Return to Offices, Homes

As work continued at the scene and passers-by gawked, many business owners and office workers waited in long lines to get police escorts back into buildings near ground zero. Many allowed to enter for a few minutes said dust blankets everything in most offices with open or broken windows. They say there's glass and paperwork scattered everywhere.

John Horran, an attorney, said the stuff he had to leave behind is now desperately needed.

"We're trying to get our business back to normal," he said. "So in order to go to court and make appearances we need our files back."

Residents also have been trying to get back to their homes near the attack, and Giuliani said a majority of people — five or six thousand out of nine or ten thousand displaced — that live in the area have returned.

Giuliani: ‘Stop Being Afraid’

Giuliani urged New Yorkers, where possible, to return to normal life as a way to help the relief effort.

"Stop being afraid," Giuliani said. "Stop being afraid doesn't mean that you can get rid of the emotion. It means overcoming it. Just going out and doing the things that you normally do."

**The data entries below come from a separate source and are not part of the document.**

/-! `busIssue` -/

@[simp] theorem busIssue_launch (s : State) : (busIssue s).launch = s.launch := rfl
@[simp] theorem busIssue_ir (s : State) : (busIssue s).ir = s.ir := rfl
@[simp] theorem busIssue_present (s : State) : (busIssue s).present = s.present := rfl
@[simp] theorem busIssue_acks (s : State) : (busIssue s).acks = s.acks := rfl
@[simp] theorem busIssue_sched (s : State) : (busIssue s).sched = s.sched := rfl
@[simp] theorem busIssue_draws (s : State) : (busIssue s).draws = s.draws := rfl
@[simp] theorem busIssue_prog (s : State) : (busIssue s).prog = s.prog := rfl
@[simp] theorem busIssue_cpc (s : State) : (busIssue s).cpc = s.cpc := rfl
@[simp] theorem busIssue_client (s : State) : (busIssue s).client = s.client := rfl
@[simp] theorem busIssue_resReads (s : State) : (busIssue s).resReads = s.resReads := rfl
@[simp] theorem busIssue_now (s : State) : (busIssue s).now = s.now := rfl
@[simp] theorem busIssue_ready (s : State) : (busIssue s).ready = s.ready := rfl
@[simp] theorem busIssue_cur (s : State) : (busIssue s).cur = s.cur := rfl
@[simp] theorem busIssue_res (s : State) : (busIssue s).res = s.res := rfl
@[simp] theorem busIssue_fault (s : State) : (busIssue s).fault = s.fault := rfl
@[simp] theorem busIssue_dstate (s : State) : (busIssue s).dstate = s.dstate := rfl
@[simp] theorem busIssue_fidx (s : State) : (busIssue s).fidx = s.fidx := rfl
@[simp] theorem busIssue_bidx (s : State) : (busIssue s).bidx = s.bidx := rfl
@[simp] theorem busIssue_leaderOk (s : State) : (busIssue s).leaderOk = s.leaderOk := rfl
@[simp] theorem busIssue_frame (s : State) : (busIssue s).frame = s.frame := rfl
@[simp] theorem busIssue_dlyT0 (s : State) : (busIssue s).dlyT0 = s.dlyT0 := rfl
@[simp] theorem busIssue_ind (s : State) : (busIssue s).ind = s.ind := rfl
@[simp] theorem busIssue_tmrCnt (s : State) : (busIssue s).tmrCnt = s.tmrCnt := rfl
@[simp] theorem busIssue_tmrOn (s : State) : (busIssue s).tmrOn = s.tmrOn := rfl
@[simp] theorem busIssue_tmrOvf (s : State) : (busIssue s).tmrOvf = s.tmrOvf := rfl
@[simp] theorem busIssue_seStartReq (s : State) : (busIssue s).seStartReq = s.seStartReq := rfl
@[simp] theorem busIssue_seStopReq (s : State) : (busIssue s).seStopReq = s.seStopReq := rfl
@[simp] theorem busIssue_seDone (s : State) : (busIssue s).seDone = s.seDone := rfl
@[simp] theorem busIssue_seAckstat (s : State) : (busIssue s).seAckstat = s.seAckstat := rfl
@[simp] theorem busIssue_seTxbuf (s : State) : (busIssue s).seTxbuf = s.seTxbuf := rfl
@[simp] theorem busIssue_seTxPend (s : State) : (busIssue s).seTxPend = s.seTxPend := rfl
@[simp] theorem busIssue_bph (s : State) : (busIssue s).bph = .issue := rfl
@[simp] theorem busIssue_wseq (s : State) : (busIssue s).wseq = s.wseq := rfl
@[simp] theorem busIssue_busph (s : State) : (busIssue s).busph = s.busph := rfl
@[simp] theorem busIssue_busTrace (s : State) : (busIssue s).busTrace = s.busTrace := rfl

/-! `tmrTick` -/

@[simp] theorem tmrTick_launch (s : State) : (tmrTick s).launch = s.launch := rfl
@[simp] theorem tmrTick_ir (s : State) : (tmrTick s).ir = s.ir := rfl
@[simp] theorem tmrTick_present (s : State) : (tmrTick s).present = s.present := rfl
@[simp] theorem tmrTick_acks (s : State) : (tmrTick s).acks = s.acks := rfl
@[simp] theorem tmrTick_sched (s : State) : (tmrTick s).sched = s.sched := rfl
@[simp] theorem tmrTick_draws (s : State) : (tmrTick s).draws = s.draws := rfl
@[simp] theorem tmrTick_prog (s : State) : (tmrTick s).prog = s.prog := rfl
@[simp] theorem tmrTick_cpc (s : State) : (tmrTick s).cpc = s.cpc := rfl
@[simp] theorem tmrTick_client (s : State) : (tmrTick s).client = s.client := rfl
@[simp] theorem tmrTick_resReads (s : State) : (tmrTick s).resReads = s.resReads := rfl
@[simp] theorem tmrTick_now (s : State) : (tmrTick s).now = s.now := rfl
@[simp] theorem tmrTick_ready (s : State) : (tmrTick s).ready = s.ready := rfl
@[simp] theorem tmrTick_cur (s : State) : (tmrTick s).cur = s.cur := rfl
@[simp] theorem tmrTick_res (s : State) : (tmrTick s).res = s.res := rfl
@[simp] theorem tmrTick_fault (s : State) : (tmrTick s).fault = s.fault := rfl
@[simp] theorem tmrTick_dstate (s : State) : (tmrTick s).dstate = s.dstate := rfl
@[simp] theorem tmrTick_fidx (s : State) : (tmrTick s).fidx = s.fidx := rfl
@[simp] theorem tmrTick_bidx (s : State) : (tmrTick s).bidx = s.bidx := rfl
@[simp] theorem tmrTick_leaderOk (s : State) : (tmrTick s).leaderOk = s.leaderOk := rfl
@[simp] theorem tmrTick_frame (s : State) : (tmrTick s).frame = s.frame := rfl
@[simp] theorem tmrTick_dlyT0 (s : State) : (tmrTick s).dlyT0 = s.dlyT0 := rfl
@[simp] theorem tmrTick_ind (s : State) : (tmrTick s).ind = s.ind := rfl
@[simp] theorem tmrTick_tmrOn (s : State) : (tmrTick s).tmrOn = s.tmrOn := rfl
@[simp] theorem tmrTick_seStartReq (s : State) : (tmrTick s).seStartReq = s.seStartReq := rfl
@[simp] theorem tmrTick_seStopReq (s : State) : (tmrTick s).seStopReq = s.seStopReq := rfl
@[simp] theorem tmrTick_seDone (s : State) : (tmrTick s).seDone = s.seDone := rfl
@[simp] theorem tmrTick_seAckstat (s : State) : (tmrTick s).seAckstat = s.seAckstat := rfl
@[simp] theorem tmrTick_seTxbuf (s : State) : (tmrTick s).seTxbuf = s.seTxbuf := rfl
@[simp] theorem tmrTick_seTxPend (s : State) : (tmrTick s).seTxPend = s.seTxPend := rfl
@[simp] theorem tmrTick_bph (s : State) : (tmrTick s).bph = s.bph := rfl
@[simp] theorem tmrTick_wseq (s : State) : (tmrTick s).wseq = s.wseq := rfl
@[simp] theorem tmrTick_busph (s : State) : (tmrTick s).busph = s.busph := rfl
@[simp] theorem tmrTick_busTrace (s : State) : (tmrTick s).busTrace = s.busTrace := rfl

/-! `afterTmrRead` -/

@[simp] theorem afterTmrRead_launch (s : State) : (afterTmrRead s).launch = s.launch := rfl
@[simp] theorem afterTmrRead_ir (s : State) : (afterTmrRead s).ir = s.ir := rfl
@[simp] theorem afterTmrRead_present (s : State) : (afterTmrRead s).present = s.present := rfl
@[simp] theorem afterTmrRead_acks (s : State) : (afterTmrRead s).acks = s.acks := rfl
@[simp] theorem afterTmrRead_sched (s : State) : (afterTmrRead s).sched = s.sched := rfl
@[simp] theorem afterTmrRead_prog (s : State) : (afterTmrRead s).prog = s.prog := rfl
@[simp] theorem afterTmrRead_cpc (s : State) : (afterTmrRead s).cpc = s.cpc := rfl
@[simp] theorem afterTmrRead_client (s : State) : (afterTmrRead s).client = s.client := rfl
@[simp] theorem afterTmrRead_resReads (s : State) : (afterTmrRead s).resReads = s.resReads := rfl
@[simp] theorem afterTmrRead_now (s : State) : (afterTmrRead s).now = s.now := rfl
@[simp] theorem afterTmrRead_ready (s : State) : (afterTmrRead s).ready = s.ready := rfl
@[simp] theorem afterTmrRead_cur (s : State) : (afterTmrRead s).cur = s.cur := rfl
@[simp] theorem afterTmrRead_res (s : State) : (afterTmrRead s).res = s.res := rfl
@[simp] theorem afterTmrRead_fault (s : State) : (afterTmrRead s).fault = s.fault := rfl
@[simp] theorem afterTmrRead_dstate (s : State) : (afterTmrRead s).dstate = s.dstate := rfl
@[simp] theorem afterTmrRead_fidx (s : State) : (afterTmrRead s).fidx = s.fidx := rfl
@[simp] theorem afterTmrRead_bidx (s : State) : (afterTmrRead s).bidx = s.bidx := rfl
@[simp] theorem afterTmrRead_leaderOk (s : State) : (afterTmrRead s).leaderOk = s.leaderOk := rfl
@[simp] theorem afterTmrRead_frame (s : State) : (afterTmrRead s).frame = s.frame := rfl
@[simp] theorem afterTmrRead_dlyT0 (s : State) : (afterTmrRead s).dlyT0 = s.dlyT0 := rfl
@[simp] theorem afterTmrRead_ind (s : State) : (afterTmrRead s).ind = s.ind := rfl
@[simp] theorem afterTmrRead_tmrCnt (s : State) : (afterTmrRead s).tmrCnt = s.tmrCnt := rfl
@[simp] theorem afterTmrRead_tmrOn (s : State) : (afterTmrRead s).tmrOn = s.tmrOn := rfl
@[simp] theorem afterTmrRead_tmrOvf (s : State) : (afterTmrRead s).tmrOvf = s.tmrOvf := rfl
@[simp] theorem afterTmrRead_seStartReq (s : State) : (afterTmrRead s).seStartReq = s.seStartReq := rfl
@[simp] theorem afterTmrRead_seStopReq (s : State) : (afterTmrRead s).seStopReq = s.seStopReq := rfl
@[simp] theorem afterTmrRead_seDone (s : State) : (afterTmrRead s).seDone = s.seDone := rfl
@[simp] theorem afterTmrRead_seAckstat (s : State) : (afterTmrRead s).seAckstat = s.seAckstat := rfl
@[simp] theorem afterTmrRead_seTxbuf (s : State) : (afterTmrRead s).seTxbuf = s.seTxbuf := rfl
@[simp] theorem afterTmrRead_seTxPend (s : State) : (afterTmrRead s).seTxPend = s.seTxPend := rfl
@[simp] theorem afterTmrRead_bph (s : State) : (afterTmrRead s).bph = s.bph := rfl
@[simp] theorem afterTmrRead_wseq (s : State) : (afterTmrRead s).wseq = s.wseq := rfl
@[simp] theorem afterTmrRead_busph (s : State) : (afterTmrRead s).busph = s.busph := rfl
@[simp] theorem afterTmrRead_busTrace (s : State) : (afterTmrRead s).busTrace = s.busTrace := rfl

"You can go back to your normal way of life," he added. "And I think you honor the people who are missing and the people who died if you did that. After all, they died to protect our normal way of life."

Former President Clinton, at a press conference with Giuliani and city officials, said he plans to do his part. On Friday, when Giuliani asked New Yorkers to go shopping to bolster the local economy, he complied. On Sunday, he said he plans to attend the Yankee Stadium service. And he added that he plans to resume his travel schedule.

"Next week, I think I'll be on at least four commercial airline flights," Clinton said. "I think that's right — anyway a large number. I feel quite confident that the airlines are safe for travel again and that New York is safe for visitors."

Giuliani said Friday night's Mets game at Shea Stadium, the first major league baseball game in the city since the attack, is proof that New York can move on.

"I even got cheered at Shea Stadium — something that made me very nervous," Giuliani said. "I thought we had gotten really weird when that happened. And then all of a sudden [the Braves' slugger] Chipper Jones came to the plate and the Mets fans booed. So we were back to normal."

ABCNEWS' Steffan Tubbs and Michael S. James in New York contributed to this report.